::: MATERIAL PROVIDED

-- ==== Sys2Proof/Machine/State.lean ====
section
/-!
DEFINITION. The state of the BX9: every register, memory, queue, counter, mode and record the spec gives it, as plain
data, with the state an unpowered module is in.
-/
namespace Sys2Proof.Machine

/-! ## Module, clocks, power and boot -/

/-- The module states of R66 (an absent module is no machine). -/
inductive ModState | unpowered | coldReset | warmReset | running
deriving DecidableEq, Repr

/-- A reset in progress: its target, every cause recorded for it (R109), and the device time of its recognition. -/
structure ResetRun where
  target : ResetTarget
  causes : List (BitVec 16) := []
  /-- The cause it began with, the functions it told of RESET_BEGIN, and the fence of R612 in force for it. -/
  cause : BitVec 16 := 0
  fns : List Nat := []
  fence : Bool := false
  began : Nat := 0
  /-- RETIRE_CORE asked for this core reset, or R615 retires the core at its completion. -/
  retire : Bool := false
  /-- Core resets it has absorbed, which end with it, and the cores its partitions held when it was recognised (R109). -/
  cores : List Nat := []
  reached : List Nat := []
  /-- It is a counted reset, by the cause of one of its recognitions (R614). -/
  counted : Bool := false
  /-- Warm reset only: the 1,000 µs hold of a protective stop is still on (R102), and since when. -/
  hold : Bool := false
  holdFrom : Nat := 0
  /-- Warm reset only: counted under R614 and found out of service under R617. -/
  oos : Bool := false
deriving DecidableEq, Repr

/-- The always-on reset record, dictionary entries 0x2010:01 to :04 (R111). -/
structure ResetRec where
  kind : Nat := 0
  cause : BitVec 16 := 0
  time : Nat := 0
  target : BitVec 16 := 0
deriving DecidableEq, Repr

/-- A PLL: running, and released, that is, its clock monitor has shown the 64 lock cycles of R89. -/
structure Pll where
  running : Bool := false
  released : Bool := false
deriving DecidableEq, Repr

/-- The four block power states of R82. -/
inductive PowerState | active | idle | sleep | off
deriving DecidableEq, Repr

/-- A block of R82: its state, the device time it entered it, whether it is leaving SLEEP (R90) or OFF
(R85), and the state it takes once it has left it. A sleeping block's wake is charged to the first command placed on it (R84). -/
structure Block where
  st : PowerState := .off
  since : Nat := 0
  waking : Bool := false
  charged : Bool := false
  leavingOff : Bool := false
  after : PowerState := .active
deriving DecidableEq, Repr

/-- The pins that hold a level of their own (R43, R46 to R49, R66); Machine/Pins.lean gives every pin group its level. -/
structure Pins where
  vinMv : Nat := 0
  modResetLow : Bool := false
  slotStrap : Fin 8 := 0
  protectLow : Bool := false
deriving DecidableEq, Repr

/-- Facts about the module outside the registers, which the environment fixes: what a boot finds (log 6). -/
structure Phys where
  /-- Trim loads that will fail their CRC before one matches (R92, R93). -/
  trimFails : Nat := 0
  sfdpOk : Bool := true
  /-- Signature results of the profile copies (R123): ECDSA, ML-DSA. -/
  copyEcdsa : Tab Bool := []
  copyMldsa : Tab Bool := []
  /-- Signature results of the firmware slots (R651). -/
  slotEcdsa : Tab Bool := []
  slotMldsa : Tab Bool := []
  /-- HBM stacks that fail training (R130). -/
  hbmFail : List Nat := []
  persistOk : Bool := true
  /-- Ready expanders at boot: capacity in frames of 64 KiB (R118, R174). -/
  expanders : Tab Nat := []
  /-- Functions whose event-record writes end in an error (R679), and queues, at 64 × function + queue, whose held
  completion records do (R136, R156). -/
  ringErr : List Nat := []
  cqErr : List Nat := []
deriving DecidableEq, Repr

/-- The fuses (R4, R123, R653, R658, R667). -/
structure Fuses where
  enabledCores : BitVec 16 := 0xFFFF
  fwKeyHash : List Byte := []
  profileKeyHash : List Byte := []
  profileKeyFused : Bool := false
  dualSig : Bool := false
  rollback : Nat := 0
  badGroups : Tab (BitVec 64) := []
deriving DecidableEq, Repr

/-- Boot (R113, R128, R130) and the profile in force (R120, R121, R126). -/
structure Boot where
  stage : Nat := 0
  halt : Nat := 0
  warn : BitVec 8 := 0
  profileCopy : Nat := 0
  fwSlot : Nat := 0
  onTrial : Bool := false
  trimValid : Bool := false
  trimAttempts : Nat := 0
  slotId : Fin 8 := 0
  envelopeLock : Bool := false
  /-- Envelope word w of slot s at key 32s + w (R126). -/
  env : Tab W32 := []
  profileSeq : W32 := 0
  hostShape : Nat := 0
  cxlEnable : Bool := false
  platformPort : Nat := 0xFF
  platformFn : Nat := 0
  vfCount : Tab Nat := []
  hostReadyUs : Nat := 0
  persistLost : Bool := false
  /-- Admission has been opened by step 10 of R113 or step 9 of R110. -/
  admitOpen : Bool := false
  /-- Measurement blocks of R670, by index. -/
  measurements : Tab (List Byte) := []
deriving DecidableEq, Repr

/-- Module power: state, holds, supply warning, thermal and crystal conditions. -/
structure Power where
  state : ModState := .unpowered
  /-- Why a cold reset may not proceed: VIN recovery (R99), crystal (R78), MOD_RESET_N held low (R74). -/
  vinHold : Bool := false
  crystalHold : Bool := false
  warnActive : Bool := false
  warnBegan : Nat := 0
  /-- Device µs of the warning before the last cold reset set device time to 0, and the lowest VIN seen in it. -/
  warnCarry : Nat := 0
  warnMinMv : Nat := 0
  /-- Device time at which VIN has recovered, unless it dips again (R97), and at which a supply reset's hold may end (R99). -/
  warnClear : Nat := 0
  vinClear : Nat := 0
  thermalArmed : Bool := true
  /-- Device time of the last reading at or above 100 °C (R102). -/
  hotAt : Nat := 0
  /-- CXL_PERST_N is driven low (R71, R113 step 1), and since when CXL_REFCLK runs. -/
  cxlPerst : Bool := false
  refclkFrom : Option Nat := none
  /-- Device time at which the cold reset in progress was recognised (R71, R113 step 1). -/
  coldFrom : Nat := 0
  /-- The CXL port trained as two x8 links (R171). -/
  cxlSplit : Bool := false
  plls : List (PllId × Pll) := []
  /-- Blocks, numbered 0 to 15 matrix engines, 16 to 31 vector engines, 32 + 80c + g bank groups,
  1312 to 1567 HBM channels, 1568 to 1583 Ethernet lanes. -/
  blocks : Tab Block := []
deriving DecidableEq, Repr

/-! ## Host ports and functions -/

/-- One submission queue and its completion ring (R147 to R156). -/
structure Queue where
  sqBase : W64 := 0
  cqBase : W64 := 0
  cqLog2 : BitVec 5 := 0
  sqLog2 : BitVec 5 := 0
  vector : BitVec 7 := 0
  irqEn : Bool := false
  enable : Bool := false
  fault : BitVec 8 := 0
  faulted : Bool := false
  active : Bool := false
  sqHead : Nat := 0
  sqTail : Nat := 0
  cqTail : Nat := 0
  cqHead : Nat := 0
  delayUs : BitVec 16 := 0
  count : BitVec 8 := 0
  fetchStallUs : W32 := 0
  doorbellDrops : W32 := 0
  lSqBase : W64 := 0
  lCqBase : W64 := 0
  lSqLog2 : Nat := 0
  lCqLog2 : Nat := 0
  /-- Doorbell times of the records not yet read: (records, time), oldest first (R150). -/
  doorbells : List (Nat × Nat) := []
  /-- Records read and not completed (R152). -/
  outstanding : Nat := 0
  /-- Unsignalled completion records, the newest ones of the ring, and the time the DELAY_US count runs from (R154). -/
  unsignalled : Nat := 0
  delayFrom : Nat := 0
  /-- A completion-ring write error discards the records still owed (R156). -/
  discard : Bool := false
  /-- Device time at which ENABLE was last cleared on the running queue (R176). -/
  disabledAt : Option Nat := none
deriving DecidableEq, Repr

/-- The states of MBOX.TX_STATUS.STATE (R163). -/
inductive MboxState | idle | pending | delivered | done
deriving DecidableEq, Repr

/-- One mailbox channel (R163 to R170). -/
structure Chan where
  /-- TX_MSG[1..15]. -/
  txMsg : Tab W32 := []
  vector : BitVec 7 := 0
  irqEn : Bool := false
  destPort : Nat := 0
  destFn : Nat := 0
  destCh : Nat := 0
  ackCode : W16 := 0
  state : MboxState := .idle
  /-- Messages this channel has sent since its function was last reset (R164). -/
  seq : Nat := 0
  /-- The captured message and destination (port, function, channel), and the time of GO. -/
  capMsg : Tab W32 := []
  capDest : Nat × Nat × Nat := (0, 0, 0)
  goTime : Nat := 0
  rxMsg : Tab W32 := []
  rxVector : BitVec 7 := 0
  rxIrqEn : Bool := false
  tokenEn : Bool := false
  token : BitVec 12 := 0
  full : Bool := false
  /-- The sender still owed an acknowledgement: (port, function, channel). -/
  rxFrom : Option (Nat × Nat × Nat) := none
deriving DecidableEq, Repr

::::::

Please copy the lines in the records above between the one holding "copyEcdsa : Tab Bool := []" and the one holding "expanders : Tab Nat := []", inclusive, exactly and with no other line.

• THE ANSWER:
  copyEcdsa : Tab Bool := []
  copyMldsa : Tab Bool := []
  /-- Signature results of the firmware slots (R651). -/
  slotEcdsa : Tab Bool := []
  slotMldsa : Tab Bool := []
  /-- HBM stacks that fail training (R130). -/
  hbmFail : List Nat := []
  persistOk : Bool := true
  /-- Ready expanders at boot: capacity in frames of 64 KiB (R118, R174). -/
  expanders : Tab Nat := []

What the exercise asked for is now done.